Was sie noch interessieren würde, sagte meine Mutter, als ich am nächsten Morgen vor dem Abschied, und das hieß wieder, vor Erscheinen der Putzfrau, an ihrem Bett saß, bei mir schon die Reisetasche – was denn nun das Schlimme damals in Finnland gewesen sei, so erfüllt, wie ich später, bei ihr in Frankfurt in den Herbstferien, davon erzählt hätte. Sie bat mich, den schon halb zugezogenen Vorhang noch weiter zu schließen, weil bald die Sonne hereinscheine, und ich schloss ihn bis auf einen Spalt und sagte, das eigentlich Schlimme sei erst nach der Reise passiert, aber sie sprang schon wieder in die Gegenwart, fragte nach meinem Schlaf, meinem Frühstück, ob ich Herrn Abban beim Frühstück gegrüßt hätte, und die Geschichte blieb auf der Strecke, wie sie auch bei dem Frankfurtbesuch in den Herbstferien auf der Strecke geblieben war. Nach dem Finnlandsommer – das hätte der Internatsschüler seiner tagsüber berufstätigen und abends tippenden Mutter eigentlich erzählen sollen, als sie einmal essen waren und er nur von hölzernen Kirchen und einsamen Seen sprach – bekam das Internat einen neuen Leiter, Herrn Müller, immer in kurzärmligem Hemd, das seine muskulösen Arme zeigte. Ihm oblag es, Gerüchten um den angeblich nach Südamerika verschwundenen Kantor nachzugehen, darum verhörte er jeden, der ihm reizvoll erschien, Wann geschah was und wo, und was geschah da genau, auch a tergo? Konzentrier dich, Freundchen! Herr Müller, allgemein bald Müller-Schmier, hatte zu der Waffe seiner Arme noch die einer schneidenden Stimme. Und das Freundchen konnte nichts dazu sagen, nur war auch das Schweigen ein Eingeständnis, dass alles, was in lateinischen Wörtern im Raum stand, zutraf. Andere hätten mehr erzählt, rief Müller-Schmier, und um noch Beweise zu sichern, durchsuchte er den Schrank des Verdächtigen und stieß auf ein Foto der Mutter im aufgehaltenen Mantel mit Zigarette. Ausgesprochen schöne Frau – das waren seine Worte, und er stellte keine Fragen mehr, als wäre das Foto die Antwort auf alle Fragen.
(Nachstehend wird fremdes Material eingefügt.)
-- ==== Sys2Proof/Certificates/Slice0/Obligations.lean ====
section
/-! DEFINITION. The statements for the provers, and the vocabulary they are written in: plain arithmetic on numbers, and
rows of the opcode table. -/

namespace Sys2Proof.Claims

open Sys2Proof.Machine

/-! ## Arithmetic, as the rules write it -/

/-- `{hi, lo}` (R11). -/
def word (hi lo : Byte) : Word := BitVec.ofNat 16 (hi.toNat * 256 + lo.toNat)

/-- The high byte of a word (R11). -/
def high (w : Word) : Byte := BitVec.ofNat 8 (w.toNat / 256)

/-- The low byte of a word (R11). -/
def low (w : Word) : Byte := BitVec.ofNat 8 (w.toNat % 256)

/-- Bit 7 of a byte. -/
def top (v : Byte) : Bool := decide (128 ≤ v.toNat)

/-- Bit `k` of a byte, by division. -/
def digit (v : Byte) (k : Nat) : Bool := decide (v.toNat / 2 ^ k % 2 = 1)

/-- `setNZ(v)` (R33). -/
def nz (p : Flags) (v : Byte) : Flags := { p with n := top v, z := decide (v.toNat = 0) }

/-- `Pimage(b)` (R38). -/
def statusByte (p : Flags) (b : Bool) : Byte :=
  BitVec.ofNat 8 (p.n.toNat * 128 + p.v.toNat * 64 + 32 + b.toNat * 16 + p.d.toNat * 8 + p.i.toNat * 4 + p.z.toNat * 2
    + p.c.toNat)

/-- `setP(v)` (R38). -/
def statusFlags (v : Byte) : Flags :=
  { n := digit v 7, v := digit v 6, d := digit v 3, i := digit v 2, z := digit v 1, c := digit v 0 }

/-- The address in the stack page that a value of S stands for (R27). -/
def stack (sp : Byte) : Word := BitVec.ofNat 16 (256 + sp.toNat)

/-! ## Instructions -/

/-- The state in which an instruction of `len` bytes and `n` base cycles has its effect: PC has moved past its bytes (R82),
its base cycles are counted (R255), and no mask is held from an earlier CLI, SEI or PLP (R208). -/
def started (s : State) (len n : Nat) : State :=
  { s with pc := BitVec.ofNat 16 (s.pc.toNat + len), cycles := s.cycles + n, priorMask := none }

/-- An instruction that reads an operand: what its mode makes of its operand bytes, and its opcode, bytes and base
cycles (R100). -/
structure ReadRow where
  instr   : Instr
  operand : Operand
  op      : Byte
  len     : Nat
  n       : Nat

/-- An instruction that stores to its effective address (R100). -/
structure MemoryRow where
  instr : Instr
  addr  : Address
  op    : Byte
  len   : Nat
  n     : Nat

/-- The instruction has the opcode and the length of its row. -/
abbrev encodedAs (i : Instr) (op : Byte) (len : Nat) : Prop := opcode i = op ∧ instrLength i = len

/-- The operand of a reading instruction, read in the state the rule says. -/
def fetched (s : State) (f : ReadRow) : Fetched := (started s f.len f.n).operand f.operand

/-- The operand byte `M`. -/
def operandOf (s : State) (f : ReadRow) : Byte := (fetched s f).val

/-- The state after the operand has been read, with note (1)'s cycle when a page was crossed (R256). -/
def afterRead (s : State) (f : ReadRow) : State :=
  { (fetched s f).st with cycles := (fetched s f).st.cycles + (if (fetched s f).crossed then 1 else 0) }

/-- The effective address of a storing instruction, formed in the state the rule says. -/
def located (s : State) (f : MemoryRow) : Located := (started s f.len f.n).locate f.addr

/-- The byte a read-modify-write instruction reads, and the state after the read. -/
def oldByte (s : State) (f : MemoryRow) : BusByte := (located s f).st.busRead (located s f).ea

/-- A read-modify-write instruction has read its byte; another bus master may act in a halt (R64, log 26); then it writes `v`
to the same address and leaves the flags `p`. -/
def written (s : State) (f : MemoryRow) (v : Byte) (p : Flags) : State :=
  { (oldByte s f).st.takeHalt.busWrite (located s f).ea v with p := p }

/-- The same instruction `k` times over. -/
def execTimes (i : Instr) : Nat → State → Result
  | 0, s => .next s
  | k + 1, s =>
    match exec i s with
    | .next t => execTimes i k t
    | .fault f => .fault f
    | .refused r => .refused r

/-- `k` steps of the machine. -/
def stepTimes : Nat → State → Result
  | 0, s => .next s
  | k + 1, s =>
    match step s with
    | .next t => stepTimes k t
    | .fault f => .fault f
    | .refused r => .refused r

/-- The rows of LDA in the opcode table. -/
def ldaRows (m : Byte) (b : Byte) (w : Word) : List ReadRow :=
  [⟨.ldaImm m, .imm m, 0xA9, 2, 2⟩,
   ⟨.ldaAbs w, .mem (.abs w), 0xAD, 3, 4⟩,
   ⟨.ldaZp b, .mem (.zp b), 0xA5, 2, 3⟩,
   ⟨.ldaIndX b, .mem (.indX b), 0xA1, 2, 6⟩,
   ⟨.ldaIndY b, .mem (.indY b), 0xB1, 2, 5⟩,
   ⟨.ldaZpX b, .mem (.zpX b), 0xB5, 2, 4⟩,
   ⟨.ldaAbsX w, .mem (.absX w), 0xBD, 3, 4⟩,
   ⟨.ldaAbsY w, .mem (.absY w), 0xB9, 3, 4⟩]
Meine Mutter sah auf die kleine Uhr, die ihr noch drei Jahre bleiben sollte, es wurde Zeit für mich wegen der Putzfrau, und wir sagten, nach den Küssen auf Wangen und Mund, einander mehrmals, jede Silbe betonend, Auf Wiedersehen, die Formel gegen den Tod – auch schon gültig am Ende des Herbstferienbesuchs in Frankfurt, als eine Sechsunddreißigjährige ihren Dreizehnjährigen am Bahnsteig verabschiedet hatte, Auf Wiedersehen, auf Wiedersehen, mein Engel, sag es auch, sag auch auf Wiedersehen zu deiner Mutter, sag es.